BEGIN Source material

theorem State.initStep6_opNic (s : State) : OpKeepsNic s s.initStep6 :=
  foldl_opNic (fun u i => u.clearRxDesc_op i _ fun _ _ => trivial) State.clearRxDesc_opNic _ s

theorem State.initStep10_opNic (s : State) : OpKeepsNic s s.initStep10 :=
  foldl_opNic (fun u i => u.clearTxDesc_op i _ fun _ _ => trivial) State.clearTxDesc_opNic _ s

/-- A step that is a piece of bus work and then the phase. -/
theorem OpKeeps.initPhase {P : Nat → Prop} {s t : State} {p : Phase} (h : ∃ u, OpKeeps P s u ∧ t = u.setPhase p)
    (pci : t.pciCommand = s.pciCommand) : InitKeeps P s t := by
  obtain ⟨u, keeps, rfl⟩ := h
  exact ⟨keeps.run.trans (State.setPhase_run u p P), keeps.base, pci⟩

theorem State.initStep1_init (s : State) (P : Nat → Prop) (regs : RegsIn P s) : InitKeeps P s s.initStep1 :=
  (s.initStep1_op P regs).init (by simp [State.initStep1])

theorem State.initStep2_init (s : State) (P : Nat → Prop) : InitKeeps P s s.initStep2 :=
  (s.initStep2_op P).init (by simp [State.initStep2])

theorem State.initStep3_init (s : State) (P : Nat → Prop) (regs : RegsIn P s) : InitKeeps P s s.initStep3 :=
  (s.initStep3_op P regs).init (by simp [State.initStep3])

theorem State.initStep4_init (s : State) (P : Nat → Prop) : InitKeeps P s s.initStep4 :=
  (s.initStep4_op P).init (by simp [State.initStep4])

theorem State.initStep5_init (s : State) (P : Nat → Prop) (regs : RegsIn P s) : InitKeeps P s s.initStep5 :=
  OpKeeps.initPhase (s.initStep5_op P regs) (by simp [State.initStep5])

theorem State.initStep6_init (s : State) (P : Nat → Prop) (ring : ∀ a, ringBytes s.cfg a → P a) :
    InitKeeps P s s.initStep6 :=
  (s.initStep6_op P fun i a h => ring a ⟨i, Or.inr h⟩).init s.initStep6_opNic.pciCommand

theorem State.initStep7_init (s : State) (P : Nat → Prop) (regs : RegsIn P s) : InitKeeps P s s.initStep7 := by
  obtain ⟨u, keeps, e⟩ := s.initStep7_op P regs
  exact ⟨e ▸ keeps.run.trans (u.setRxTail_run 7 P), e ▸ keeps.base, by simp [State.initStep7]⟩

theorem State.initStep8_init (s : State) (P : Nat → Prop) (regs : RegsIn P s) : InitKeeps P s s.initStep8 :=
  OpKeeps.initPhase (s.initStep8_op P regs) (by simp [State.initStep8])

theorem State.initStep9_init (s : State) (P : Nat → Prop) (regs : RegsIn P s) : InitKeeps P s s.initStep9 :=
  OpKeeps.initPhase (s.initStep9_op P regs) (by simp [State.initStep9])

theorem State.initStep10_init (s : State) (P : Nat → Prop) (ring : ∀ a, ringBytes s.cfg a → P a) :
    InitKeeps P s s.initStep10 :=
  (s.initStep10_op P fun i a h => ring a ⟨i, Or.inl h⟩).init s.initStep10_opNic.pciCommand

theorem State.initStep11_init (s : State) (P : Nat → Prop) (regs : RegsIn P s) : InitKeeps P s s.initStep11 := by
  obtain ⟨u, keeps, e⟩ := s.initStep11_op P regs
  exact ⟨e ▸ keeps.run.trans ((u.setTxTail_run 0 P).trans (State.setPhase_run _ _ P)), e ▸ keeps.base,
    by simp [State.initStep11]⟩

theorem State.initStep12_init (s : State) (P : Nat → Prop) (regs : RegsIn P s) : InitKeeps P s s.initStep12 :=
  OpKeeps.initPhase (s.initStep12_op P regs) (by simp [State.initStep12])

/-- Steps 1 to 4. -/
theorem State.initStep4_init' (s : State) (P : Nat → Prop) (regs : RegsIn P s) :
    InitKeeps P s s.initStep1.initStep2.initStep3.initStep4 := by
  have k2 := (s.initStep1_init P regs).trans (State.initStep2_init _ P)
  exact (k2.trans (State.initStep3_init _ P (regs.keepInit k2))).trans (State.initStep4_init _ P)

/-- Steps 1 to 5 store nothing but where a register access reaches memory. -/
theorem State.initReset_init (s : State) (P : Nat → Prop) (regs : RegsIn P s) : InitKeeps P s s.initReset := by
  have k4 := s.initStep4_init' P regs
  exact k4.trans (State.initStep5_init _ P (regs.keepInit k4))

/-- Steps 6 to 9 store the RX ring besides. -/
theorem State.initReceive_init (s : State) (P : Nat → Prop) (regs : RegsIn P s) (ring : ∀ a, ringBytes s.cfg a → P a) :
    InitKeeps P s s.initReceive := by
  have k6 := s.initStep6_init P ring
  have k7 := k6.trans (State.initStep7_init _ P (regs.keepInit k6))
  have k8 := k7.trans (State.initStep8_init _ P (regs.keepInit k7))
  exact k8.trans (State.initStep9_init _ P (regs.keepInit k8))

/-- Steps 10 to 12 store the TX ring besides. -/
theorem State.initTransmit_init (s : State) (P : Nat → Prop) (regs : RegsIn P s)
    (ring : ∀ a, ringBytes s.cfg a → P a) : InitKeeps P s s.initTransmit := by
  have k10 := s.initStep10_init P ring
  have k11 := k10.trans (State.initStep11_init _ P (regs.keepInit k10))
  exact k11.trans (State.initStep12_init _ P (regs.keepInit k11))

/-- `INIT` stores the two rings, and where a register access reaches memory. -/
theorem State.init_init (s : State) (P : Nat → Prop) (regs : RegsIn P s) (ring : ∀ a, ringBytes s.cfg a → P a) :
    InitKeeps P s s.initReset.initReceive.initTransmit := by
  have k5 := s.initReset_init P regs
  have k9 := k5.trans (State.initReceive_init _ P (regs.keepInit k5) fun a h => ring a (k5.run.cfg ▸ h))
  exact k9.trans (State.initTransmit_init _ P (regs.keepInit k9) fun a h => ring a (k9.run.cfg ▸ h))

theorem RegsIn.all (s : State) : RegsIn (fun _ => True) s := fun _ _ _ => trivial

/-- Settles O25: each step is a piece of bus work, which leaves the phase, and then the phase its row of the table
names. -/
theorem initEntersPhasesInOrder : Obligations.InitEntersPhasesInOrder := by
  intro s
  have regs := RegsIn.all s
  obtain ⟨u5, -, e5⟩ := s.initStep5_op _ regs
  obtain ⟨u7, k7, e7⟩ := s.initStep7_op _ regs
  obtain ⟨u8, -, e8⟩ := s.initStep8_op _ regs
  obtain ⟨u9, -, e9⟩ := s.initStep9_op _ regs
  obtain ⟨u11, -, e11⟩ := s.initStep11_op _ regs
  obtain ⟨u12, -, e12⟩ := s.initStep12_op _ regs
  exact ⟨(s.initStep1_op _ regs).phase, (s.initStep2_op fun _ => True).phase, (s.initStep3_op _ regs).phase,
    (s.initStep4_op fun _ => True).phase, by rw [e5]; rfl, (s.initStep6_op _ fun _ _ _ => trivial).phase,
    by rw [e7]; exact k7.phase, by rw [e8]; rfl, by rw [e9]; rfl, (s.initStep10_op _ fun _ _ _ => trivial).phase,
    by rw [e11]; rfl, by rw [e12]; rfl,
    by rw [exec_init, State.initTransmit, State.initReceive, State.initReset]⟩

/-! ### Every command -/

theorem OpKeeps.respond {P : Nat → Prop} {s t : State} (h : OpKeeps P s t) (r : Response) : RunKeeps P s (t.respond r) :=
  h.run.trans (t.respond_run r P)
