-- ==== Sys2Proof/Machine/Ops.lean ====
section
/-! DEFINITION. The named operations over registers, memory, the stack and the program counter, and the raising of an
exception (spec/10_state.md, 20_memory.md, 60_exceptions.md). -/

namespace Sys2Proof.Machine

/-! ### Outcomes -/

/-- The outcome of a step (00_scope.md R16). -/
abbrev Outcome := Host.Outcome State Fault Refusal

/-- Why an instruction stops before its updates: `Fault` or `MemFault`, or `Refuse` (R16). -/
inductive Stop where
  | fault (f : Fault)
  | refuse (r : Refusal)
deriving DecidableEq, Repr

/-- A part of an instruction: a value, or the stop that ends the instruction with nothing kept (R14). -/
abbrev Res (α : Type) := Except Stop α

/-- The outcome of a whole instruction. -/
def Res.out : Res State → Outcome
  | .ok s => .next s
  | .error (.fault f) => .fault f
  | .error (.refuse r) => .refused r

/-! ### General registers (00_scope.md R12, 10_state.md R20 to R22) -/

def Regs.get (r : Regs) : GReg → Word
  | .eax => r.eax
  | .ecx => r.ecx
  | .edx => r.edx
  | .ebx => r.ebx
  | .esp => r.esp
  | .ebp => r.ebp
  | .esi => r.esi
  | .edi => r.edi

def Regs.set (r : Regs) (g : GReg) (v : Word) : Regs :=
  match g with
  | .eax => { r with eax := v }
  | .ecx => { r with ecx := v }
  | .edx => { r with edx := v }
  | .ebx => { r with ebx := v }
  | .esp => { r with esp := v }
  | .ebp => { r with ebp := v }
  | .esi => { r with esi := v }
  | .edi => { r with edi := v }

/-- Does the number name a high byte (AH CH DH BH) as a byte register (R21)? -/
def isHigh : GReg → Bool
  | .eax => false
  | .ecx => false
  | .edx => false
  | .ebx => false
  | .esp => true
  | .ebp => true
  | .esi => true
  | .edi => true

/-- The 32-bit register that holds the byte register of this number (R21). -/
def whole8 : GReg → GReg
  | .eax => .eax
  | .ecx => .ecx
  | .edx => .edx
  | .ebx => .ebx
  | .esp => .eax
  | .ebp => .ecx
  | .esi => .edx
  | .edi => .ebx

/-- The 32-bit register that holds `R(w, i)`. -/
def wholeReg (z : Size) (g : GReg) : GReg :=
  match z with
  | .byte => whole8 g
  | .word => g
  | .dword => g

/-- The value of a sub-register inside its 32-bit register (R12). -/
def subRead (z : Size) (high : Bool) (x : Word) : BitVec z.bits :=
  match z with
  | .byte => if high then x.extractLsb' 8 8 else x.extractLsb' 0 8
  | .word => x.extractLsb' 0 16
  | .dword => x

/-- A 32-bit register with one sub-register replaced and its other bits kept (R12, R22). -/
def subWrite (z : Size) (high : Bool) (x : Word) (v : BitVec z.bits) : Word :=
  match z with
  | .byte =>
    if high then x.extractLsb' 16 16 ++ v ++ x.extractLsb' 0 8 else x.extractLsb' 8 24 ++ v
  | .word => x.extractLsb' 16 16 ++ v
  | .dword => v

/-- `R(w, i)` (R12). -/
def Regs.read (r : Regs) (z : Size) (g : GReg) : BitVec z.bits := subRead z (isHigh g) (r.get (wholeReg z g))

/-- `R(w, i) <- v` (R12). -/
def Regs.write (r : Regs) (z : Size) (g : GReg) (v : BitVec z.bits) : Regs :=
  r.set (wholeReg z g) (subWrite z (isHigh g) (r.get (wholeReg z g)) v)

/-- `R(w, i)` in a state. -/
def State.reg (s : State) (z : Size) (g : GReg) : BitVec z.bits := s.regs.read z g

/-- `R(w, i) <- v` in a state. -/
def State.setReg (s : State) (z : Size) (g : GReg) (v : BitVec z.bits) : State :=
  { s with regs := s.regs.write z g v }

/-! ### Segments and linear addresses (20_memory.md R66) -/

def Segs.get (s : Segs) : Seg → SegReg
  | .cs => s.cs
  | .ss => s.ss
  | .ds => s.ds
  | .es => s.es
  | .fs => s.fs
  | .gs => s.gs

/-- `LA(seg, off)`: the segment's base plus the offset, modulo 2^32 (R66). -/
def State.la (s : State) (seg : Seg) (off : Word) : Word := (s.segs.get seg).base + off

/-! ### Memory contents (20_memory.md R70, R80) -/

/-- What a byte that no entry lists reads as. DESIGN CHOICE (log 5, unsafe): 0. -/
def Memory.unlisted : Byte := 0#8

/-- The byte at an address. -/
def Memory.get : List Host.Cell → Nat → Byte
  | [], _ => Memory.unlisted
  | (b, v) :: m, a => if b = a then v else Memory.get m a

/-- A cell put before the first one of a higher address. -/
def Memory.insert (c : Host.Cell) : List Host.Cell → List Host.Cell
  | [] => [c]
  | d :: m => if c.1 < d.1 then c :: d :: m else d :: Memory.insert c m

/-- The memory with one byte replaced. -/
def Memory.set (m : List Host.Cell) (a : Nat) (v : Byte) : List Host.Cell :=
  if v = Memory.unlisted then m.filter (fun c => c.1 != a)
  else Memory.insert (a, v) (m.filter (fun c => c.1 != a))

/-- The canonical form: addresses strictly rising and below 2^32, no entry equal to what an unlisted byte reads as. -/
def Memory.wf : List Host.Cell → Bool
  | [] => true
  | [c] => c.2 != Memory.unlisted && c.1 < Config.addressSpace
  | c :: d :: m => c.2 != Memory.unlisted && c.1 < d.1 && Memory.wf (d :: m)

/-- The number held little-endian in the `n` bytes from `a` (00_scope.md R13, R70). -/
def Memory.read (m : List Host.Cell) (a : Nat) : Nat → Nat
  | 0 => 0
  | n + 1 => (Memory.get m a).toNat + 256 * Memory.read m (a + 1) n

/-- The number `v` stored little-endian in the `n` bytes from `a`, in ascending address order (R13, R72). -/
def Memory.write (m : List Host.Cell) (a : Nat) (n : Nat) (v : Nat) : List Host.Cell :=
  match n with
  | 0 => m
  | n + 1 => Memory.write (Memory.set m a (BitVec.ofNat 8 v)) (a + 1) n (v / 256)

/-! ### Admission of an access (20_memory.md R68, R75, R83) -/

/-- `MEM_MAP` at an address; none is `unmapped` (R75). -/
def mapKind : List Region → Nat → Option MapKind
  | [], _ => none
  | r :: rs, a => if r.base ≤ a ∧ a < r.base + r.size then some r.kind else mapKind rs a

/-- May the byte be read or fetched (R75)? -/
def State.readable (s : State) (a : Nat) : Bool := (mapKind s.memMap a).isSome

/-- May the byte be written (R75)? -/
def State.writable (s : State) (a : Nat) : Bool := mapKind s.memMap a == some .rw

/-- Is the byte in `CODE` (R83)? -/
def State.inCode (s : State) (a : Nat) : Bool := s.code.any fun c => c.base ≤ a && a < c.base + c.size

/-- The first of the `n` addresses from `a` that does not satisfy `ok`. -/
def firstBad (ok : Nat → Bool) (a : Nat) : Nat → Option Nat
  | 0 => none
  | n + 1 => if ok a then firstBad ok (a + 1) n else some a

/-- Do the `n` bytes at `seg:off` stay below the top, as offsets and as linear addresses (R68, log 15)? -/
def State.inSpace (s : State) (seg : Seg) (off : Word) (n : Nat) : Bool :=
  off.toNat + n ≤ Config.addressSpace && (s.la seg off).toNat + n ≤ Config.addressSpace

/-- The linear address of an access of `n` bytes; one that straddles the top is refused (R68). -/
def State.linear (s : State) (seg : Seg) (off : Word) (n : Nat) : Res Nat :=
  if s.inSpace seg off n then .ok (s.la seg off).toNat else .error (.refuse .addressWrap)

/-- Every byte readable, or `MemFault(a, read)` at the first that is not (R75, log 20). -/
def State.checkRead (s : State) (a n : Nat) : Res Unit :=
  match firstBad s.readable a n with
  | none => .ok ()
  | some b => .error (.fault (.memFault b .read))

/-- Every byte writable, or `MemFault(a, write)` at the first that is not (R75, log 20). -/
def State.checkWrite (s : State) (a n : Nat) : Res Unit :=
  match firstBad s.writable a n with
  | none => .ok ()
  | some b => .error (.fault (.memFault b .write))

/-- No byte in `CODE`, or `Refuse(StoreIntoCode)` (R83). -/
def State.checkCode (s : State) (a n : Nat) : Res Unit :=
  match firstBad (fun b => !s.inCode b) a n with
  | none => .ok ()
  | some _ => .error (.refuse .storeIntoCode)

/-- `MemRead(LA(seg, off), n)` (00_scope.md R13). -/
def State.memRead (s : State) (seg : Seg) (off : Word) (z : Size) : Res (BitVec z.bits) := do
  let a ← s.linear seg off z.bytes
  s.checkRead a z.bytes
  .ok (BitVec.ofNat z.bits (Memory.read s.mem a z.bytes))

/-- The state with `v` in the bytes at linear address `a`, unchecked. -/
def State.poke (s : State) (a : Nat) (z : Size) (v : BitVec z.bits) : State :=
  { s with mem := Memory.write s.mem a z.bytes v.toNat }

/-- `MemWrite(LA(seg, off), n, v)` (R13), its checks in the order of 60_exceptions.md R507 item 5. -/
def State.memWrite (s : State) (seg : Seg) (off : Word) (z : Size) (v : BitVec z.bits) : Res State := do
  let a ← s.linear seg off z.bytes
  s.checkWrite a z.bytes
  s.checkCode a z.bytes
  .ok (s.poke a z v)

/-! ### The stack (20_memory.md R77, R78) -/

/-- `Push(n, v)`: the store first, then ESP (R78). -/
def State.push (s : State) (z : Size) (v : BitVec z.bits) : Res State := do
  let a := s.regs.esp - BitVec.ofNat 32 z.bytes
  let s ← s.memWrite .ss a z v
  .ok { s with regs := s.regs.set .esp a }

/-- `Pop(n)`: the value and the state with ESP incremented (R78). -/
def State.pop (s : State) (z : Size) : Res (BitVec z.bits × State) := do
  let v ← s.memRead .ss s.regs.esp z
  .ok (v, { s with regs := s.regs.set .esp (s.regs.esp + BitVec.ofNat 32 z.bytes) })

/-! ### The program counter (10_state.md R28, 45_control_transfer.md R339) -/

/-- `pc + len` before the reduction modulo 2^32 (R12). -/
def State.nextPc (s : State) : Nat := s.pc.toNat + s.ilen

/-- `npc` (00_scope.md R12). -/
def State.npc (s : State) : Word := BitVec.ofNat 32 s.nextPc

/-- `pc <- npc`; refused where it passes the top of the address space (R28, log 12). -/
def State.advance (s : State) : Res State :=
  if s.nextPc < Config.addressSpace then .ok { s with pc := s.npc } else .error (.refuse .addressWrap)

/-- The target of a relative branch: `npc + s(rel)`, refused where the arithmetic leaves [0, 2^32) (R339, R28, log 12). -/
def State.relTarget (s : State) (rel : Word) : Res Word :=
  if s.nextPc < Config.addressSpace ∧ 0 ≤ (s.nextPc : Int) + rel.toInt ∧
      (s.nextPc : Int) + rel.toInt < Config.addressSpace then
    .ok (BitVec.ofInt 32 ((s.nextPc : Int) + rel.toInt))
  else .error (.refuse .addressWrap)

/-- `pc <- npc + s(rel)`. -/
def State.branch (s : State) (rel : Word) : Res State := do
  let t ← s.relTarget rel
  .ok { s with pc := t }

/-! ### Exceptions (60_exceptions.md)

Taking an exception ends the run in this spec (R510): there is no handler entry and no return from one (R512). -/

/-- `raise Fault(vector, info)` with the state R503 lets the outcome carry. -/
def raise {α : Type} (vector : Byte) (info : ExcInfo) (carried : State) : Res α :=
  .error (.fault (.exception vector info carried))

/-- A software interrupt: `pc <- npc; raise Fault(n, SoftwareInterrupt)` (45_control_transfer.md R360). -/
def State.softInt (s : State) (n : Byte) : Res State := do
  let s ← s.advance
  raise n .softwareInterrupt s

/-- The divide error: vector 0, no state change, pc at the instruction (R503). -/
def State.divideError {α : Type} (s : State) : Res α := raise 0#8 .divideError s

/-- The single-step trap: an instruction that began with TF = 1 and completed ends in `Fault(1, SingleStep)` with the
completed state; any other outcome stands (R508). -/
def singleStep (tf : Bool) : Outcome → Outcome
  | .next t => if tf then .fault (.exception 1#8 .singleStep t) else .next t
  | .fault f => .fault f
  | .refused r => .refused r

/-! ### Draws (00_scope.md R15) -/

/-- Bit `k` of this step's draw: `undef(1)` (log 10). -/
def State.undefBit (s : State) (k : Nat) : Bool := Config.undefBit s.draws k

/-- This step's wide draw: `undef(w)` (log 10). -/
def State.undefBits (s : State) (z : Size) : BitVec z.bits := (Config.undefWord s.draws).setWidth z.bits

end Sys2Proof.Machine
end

END Source material

=== Work request ===
What you return must be the lines above that run from the line with "if s.nextPc < Config.addressSpace then" to the line with "raise n .softwareInterrupt s", inclusive, each copied exactly.

=== Result ===
  if s.nextPc < Config.addressSpace then .ok { s with pc := s.npc } else .error (.refuse .addressWrap)

/-- The target of a relative branch: `npc + s(rel)`, refused where the arithmetic leaves [0, 2^32) (R339, R28, log 12). -/
def State.relTarget (s : State) (rel : Word) : Res Word :=
  if s.nextPc < Config.addressSpace ∧ 0 ≤ (s.nextPc : Int) + rel.toInt ∧
      (s.nextPc : Int) + rel.toInt < Config.addressSpace then
    .ok (BitVec.ofInt 32 ((s.nextPc : Int) + rel.toInt))
  else .error (.refuse .addressWrap)

/-- `pc <- npc + s(rel)`. -/
def State.branch (s : State) (rel : Word) : Res State := do
  let t ← s.relTarget rel
  .ok { s with pc := t }

/-! ### Exceptions (60_exceptions.md)

Taking an exception ends the run in this spec (R510): there is no handler entry and no return from one (R512). -/

/-- `raise Fault(vector, info)` with the state R503 lets the outcome carry. -/
def raise {α : Type} (vector : Byte) (info : ExcInfo) (carried : State) : Res α :=
  .error (.fault (.exception vector info carried))

/-- A software interrupt: `pc <- npc; raise Fault(n, SoftwareInterrupt)` (45_control_transfer.md R360). -/
def State.softInt (s : State) (n : Byte) : Res State := do
  let s ← s.advance
  raise n .softwareInterrupt s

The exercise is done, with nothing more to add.